WORK REQUIRED
Here are some records. Print all of them exactly.
*** Opening INFORMATION ***
-- ==== Sys2Proof/Laws/Closed.lean ====
section
/-! SUPPORT. Every update an instruction is made of, under either value of the parameters: a property that each update
keeps is kept by the whole instruction. An invariant is proved by giving a `Closed`. -/

namespace Sys2Proof.Machine

/-- A property that each update of a live session keeps, port B and REL side. -/
structure Closed (P : State → Prop) : Prop where
  popPio : ∀ s, P s → P s.popPio
  log : ∀ e s, P s → P (s.log e)
  setPortB : ∀ v s, P s → P (s.setReg .portB v)
  setCtl : ∀ v s, P s → P (s.setCtl v)
  setRel : ∀ p s, P s → P (s.setRel p)
  setRelPending : ∀ n s, P s → P (s.setRelPending n)
  raise : ∀ c s, c ≠ .none → P s → P (raise c s)
  /-- A slot of the schedule is used up. -/
  popSched : ∀ sl rest s, s.env.sched = sl :: rest → P s → P (s.setSched rest)
  /-- The process is killed at the end of a point between two steps, after some steps of REL. -/
  kill : ∀ sl rest s t, s.env.sched = sl :: rest → sl.kill = true → P s → t.run = .idle ∨ t.run = .busy → P t →
    P (newSession t)
  /-- A command is taken, comes to a position, and ends. -/
  busy : ∀ s, s.run = .idle → P s → P (s.setRun .busy)
  pos : ∀ pc s, s.run = .busy → pc.frames.length ≤ 3 → P s → P (s.setSeqPc pc)
  respond : ∀ st v s, st = 0 ∨ st = 2 ∨ st = 6 → s.run = .idle ∨ s.run = .busy → P s → P (respond st v s)
  setStatus : ∀ v s, P s → P (s.setStatus v)

/-- The same with port A and the images. -/
structure ClosedData (P : State → Prop) : Prop extends Closed P where
  setPortA : ∀ v s, P s → P (s.setReg .portA v)
  setData : ∀ v s, P s → P (s.setData v)
  popImg : ∀ s, P s → P s.popImg
  setHandle : ∀ h s, P s → P (s.setHandle h)

variable {P : State → Prop}

theorem accessFault_ne_none (r : PortReg) (d : Dir) : accessFault r d ≠ .none := by cases r <;> simp [accessFault]

theorem Closed.memRead (K : Closed P) {ag : Agent} {r : PortReg} {k : Byte → State → State}
    (hk : ∀ v s, P s → P (k v s)) {s : State} (h : P s) : P (memRead ag r k s) := by
  obtain ⟨-, e⟩ | ⟨left, -, e⟩ := memRead_cases ag r k s
  · rw [e]; exact hk _ _ (K.log _ _ (K.popPio _ h))
  · rw [e]; exact K.raise _ _ (accessFault_ne_none _ _) (K.log _ _ (K.popPio _ h))

theorem Closed.memWrite (K : Closed P) {ag : Agent} {r : PortReg} {v : Byte} {k : State → State}
    (hr : ∀ v s, P s → P (s.setReg r v)) (hk : ∀ s, P s → P (k s)) {s : State} (h : P s) :
    P (memWrite ag r v k s) := by
  obtain ⟨-, e⟩ | ⟨left, -, e⟩ := memWrite_cases ag r v k s
  · rw [e]; exact hk _ (K.log _ _ (hr _ _ (K.popPio _ h)))
  · rw [e]; exact K.raise _ _ (accessFault_ne_none _ _) (K.log _ _ (hr _ _ (K.popPio _ h)))

theorem Closed.readOld (K : Closed P) {ag : Agent} {k : Byte → State → State}
    (hk : ∀ v s, P s → P (k v s)) {s : State} (h : P s) : P (readOld ag k s) := by
  obtain ⟨-, e⟩ | ⟨-, e⟩ := readOld_cases ag k s
  · rw [e]; exact hk _ _ h
  · rw [e]; exact K.memRead hk h

theorem Closed.setFieldAtomic (K : Closed P) (ag : Agent) (mask bits : Byte) {s : State} (h : P s) :
    P (setFieldAtomic ag mask bits s) :=
  K.readOld (fun _ _ h => K.memWrite K.setPortB (K.setCtl _) h) h

theorem Closed.relNext (K : Closed P) (l : Line) {s : State} (h : P s) : P (relNext l s) := by
  unfold Machine.relNext
  split
  · exact h
  · split <;> exact K.setRel _ _ h

theorem Closed.relAct (K : Closed P) (p : RelPos) {s : State} (h : P s) : P (relAct p s) := by
  unfold Machine.relAct
  split
  · exact K.relNext _ (K.setFieldAtomic _ _ _ h)
  · split
    · exact K.readOld (fun _ _ h => K.setRel _ _ h) h
    · exact K.memWrite K.setPortB (K.setRel _) h
    · exact K.relNext _ (K.setCtl _ _ h)

theorem Closed.relStep (K : Closed P) {s : State} (h : P s) : P (relStep s) := by
  unfold Machine.relStep
  split
  · split
    · exact K.relAct _ h
    · exact K.relAct _ (K.setRel _ _ (K.setRelPending _ _ h))
    · exact h
  · exact h

theorem Closed.relSteps (K : Closed P) (n : Nat) {s : State} (h : P s) : P (relSteps n s) := by
  induction n generalizing s with
  | zero => exact h
  | succ n ih => exact ih (K.relStep h)

theorem Closed.deliver (K : Closed P) (a n : Nat) {s : State} (h : P s) : P (deliver a n s) :=
  K.relSteps n (K.setRelPending _ _ h)

theorem Closed.interleave (K : Closed P) {s : State} (h : P s) : P (interleave s) := by
  obtain ⟨-, e⟩ | ⟨sl, rest, hs, hk, e⟩ | ⟨sl, rest, hs, -, e⟩ := interleave_cases s
  · rw [e]; exact h
  · rw [e]
    exact whileLive_keeps (fun hb ht => K.kill _ _ _ _ hs hk h hb ht) (K.deliver _ _ (K.popSched _ _ _ hs h))
  · rw [e]; exact K.deliver _ _ (K.popSched _ _ _ hs h)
*** Closing INFORMATION ***
EXERCISE SOLUTION
-- ==== Sys2Proof/Laws/Closed.lean ====
section
/-! SUPPORT. Every update an instruction is made of, under either value of the parameters: a property that each update
keeps is kept by the whole instruction. An invariant is proved by giving a `Closed`. -/

namespace Sys2Proof.Machine

/-- A property that each update of a live session keeps, port B and REL side. -/
structure Closed (P : State → Prop) : Prop where
  popPio : ∀ s, P s → P s.popPio
  log : ∀ e s, P s → P (s.log e)
  setPortB : ∀ v s, P s → P (s.setReg .portB v)
  setCtl : ∀ v s, P s → P (s.setCtl v)
  setRel : ∀ p s, P s → P (s.setRel p)
  setRelPending : ∀ n s, P s → P (s.setRelPending n)
  raise : ∀ c s, c ≠ .none → P s → P (raise c s)
  /-- A slot of the schedule is used up. -/
  popSched : ∀ sl rest s, s.env.sched = sl :: rest → P s → P (s.setSched rest)
  /-- The process is killed at the end of a point between two steps, after some steps of REL. -/
  kill : ∀ sl rest s t, s.env.sched = sl :: rest → sl.kill = true → P s → t.run = .idle ∨ t.run = .busy → P t →
    P (newSession t)
  /-- A command is taken, comes to a position, and ends. -/
  busy : ∀ s, s.run = .idle → P s → P (s.setRun .busy)
  pos : ∀ pc s, s.run = .busy → pc.frames.length ≤ 3 → P s → P (s.setSeqPc pc)
  respond : ∀ st v s, st = 0 ∨ st = 2 ∨ st = 6 → s.run = .idle ∨ s.run = .busy → P s → P (respond st v s)
  setStatus : ∀ v s, P s → P (s.setStatus v)

/-- The same with port A and the images. -/
structure ClosedData (P : State → Prop) : Prop extends Closed P where
  setPortA : ∀ v s, P s → P (s.setReg .portA v)
  setData : ∀ v s, P s → P (s.setData v)
  popImg : ∀ s, P s → P s.popImg
  setHandle : ∀ h s, P s → P (s.setHandle h)

variable {P : State → Prop}

theorem accessFault_ne_none (r : PortReg) (d : Dir) : accessFault r d ≠ .none := by cases r <;> simp [accessFault]

theorem Closed.memRead (K : Closed P) {ag : Agent} {r : PortReg} {k : Byte → State → State}
    (hk : ∀ v s, P s → P (k v s)) {s : State} (h : P s) : P (memRead ag r k s) := by
  obtain ⟨-, e⟩ | ⟨left, -, e⟩ := memRead_cases ag r k s
  · rw [e]; exact hk _ _ (K.log _ _ (K.popPio _ h))
  · rw [e]; exact K.raise _ _ (accessFault_ne_none _ _) (K.log _ _ (K.popPio _ h))

theorem Closed.memWrite (K : Closed P) {ag : Agent} {r : PortReg} {v : Byte} {k : State → State}
    (hr : ∀ v s, P s → P (s.setReg r v)) (hk : ∀ s, P s → P (k s)) {s : State} (h : P s) :
    P (memWrite ag r v k s) := by
  obtain ⟨-, e⟩ | ⟨left, -, e⟩ := memWrite_cases ag r v k s
  · rw [e]; exact hk _ (K.log _ _ (hr _ _ (K.popPio _ h)))
  · rw [e]; exact K.raise _ _ (accessFault_ne_none _ _) (K.log _ _ (hr _ _ (K.popPio _ h)))

theorem Closed.readOld (K : Closed P) {ag : Agent} {k : Byte → State → State}
    (hk : ∀ v s, P s → P (k v s)) {s : State} (h : P s) : P (readOld ag k s) := by
  obtain ⟨-, e⟩ | ⟨-, e⟩ := readOld_cases ag k s
  · rw [e]; exact hk _ _ h
  · rw [e]; exact K.memRead hk h

theorem Closed.setFieldAtomic (K : Closed P) (ag : Agent) (mask bits : Byte) {s : State} (h : P s) :
    P (setFieldAtomic ag mask bits s) :=
  K.readOld (fun _ _ h => K.memWrite K.setPortB (K.setCtl _) h) h

theorem Closed.relNext (K : Closed P) (l : Line) {s : State} (h : P s) : P (relNext l s) := by
  unfold Machine.relNext
  split
  · exact h
  · split <;> exact K.setRel _ _ h

theorem Closed.relAct (K : Closed P) (p : RelPos) {s : State} (h : P s) : P (relAct p s) := by
  unfold Machine.relAct
  split
  · exact K.relNext _ (K.setFieldAtomic _ _ _ h)
  · split
    · exact K.readOld (fun _ _ h => K.setRel _ _ h) h
    · exact K.memWrite K.setPortB (K.setRel _) h
    · exact K.relNext _ (K.setCtl _ _ h)

theorem Closed.relStep (K : Closed P) {s : State} (h : P s) : P (relStep s) := by
  unfold Machine.relStep
  split
  · split
    · exact K.relAct _ h
    · exact K.relAct _ (K.setRel _ _ (K.setRelPending _ _ h))
    · exact h
  · exact h

theorem Closed.relSteps (K : Closed P) (n : Nat) {s : State} (h : P s) : P (relSteps n s) := by
  induction n generalizing s with
  | zero => exact h
  | succ n ih => exact ih (K.relStep h)

theorem Closed.deliver (K : Closed P) (a n : Nat) {s : State} (h : P s) : P (deliver a n s) :=
  K.relSteps n (K.setRelPending _ _ h)

theorem Closed.interleave (K : Closed P) {s : State} (h : P s) : P (interleave s) := by
  obtain ⟨-, e⟩ | ⟨sl, rest, hs, hk, e⟩ | ⟨sl, rest, hs, -, e⟩ := interleave_cases s
  · rw [e]; exact h
  · rw [e]
    exact whileLive_keeps (fun hb ht => K.kill _ _ _ _ hs hk h hb ht) (K.deliver _ _ (K.popSched _ _ _ hs h))
  · rw [e]; exact K.deliver _ _ (K.popSched _ _ _ hs h)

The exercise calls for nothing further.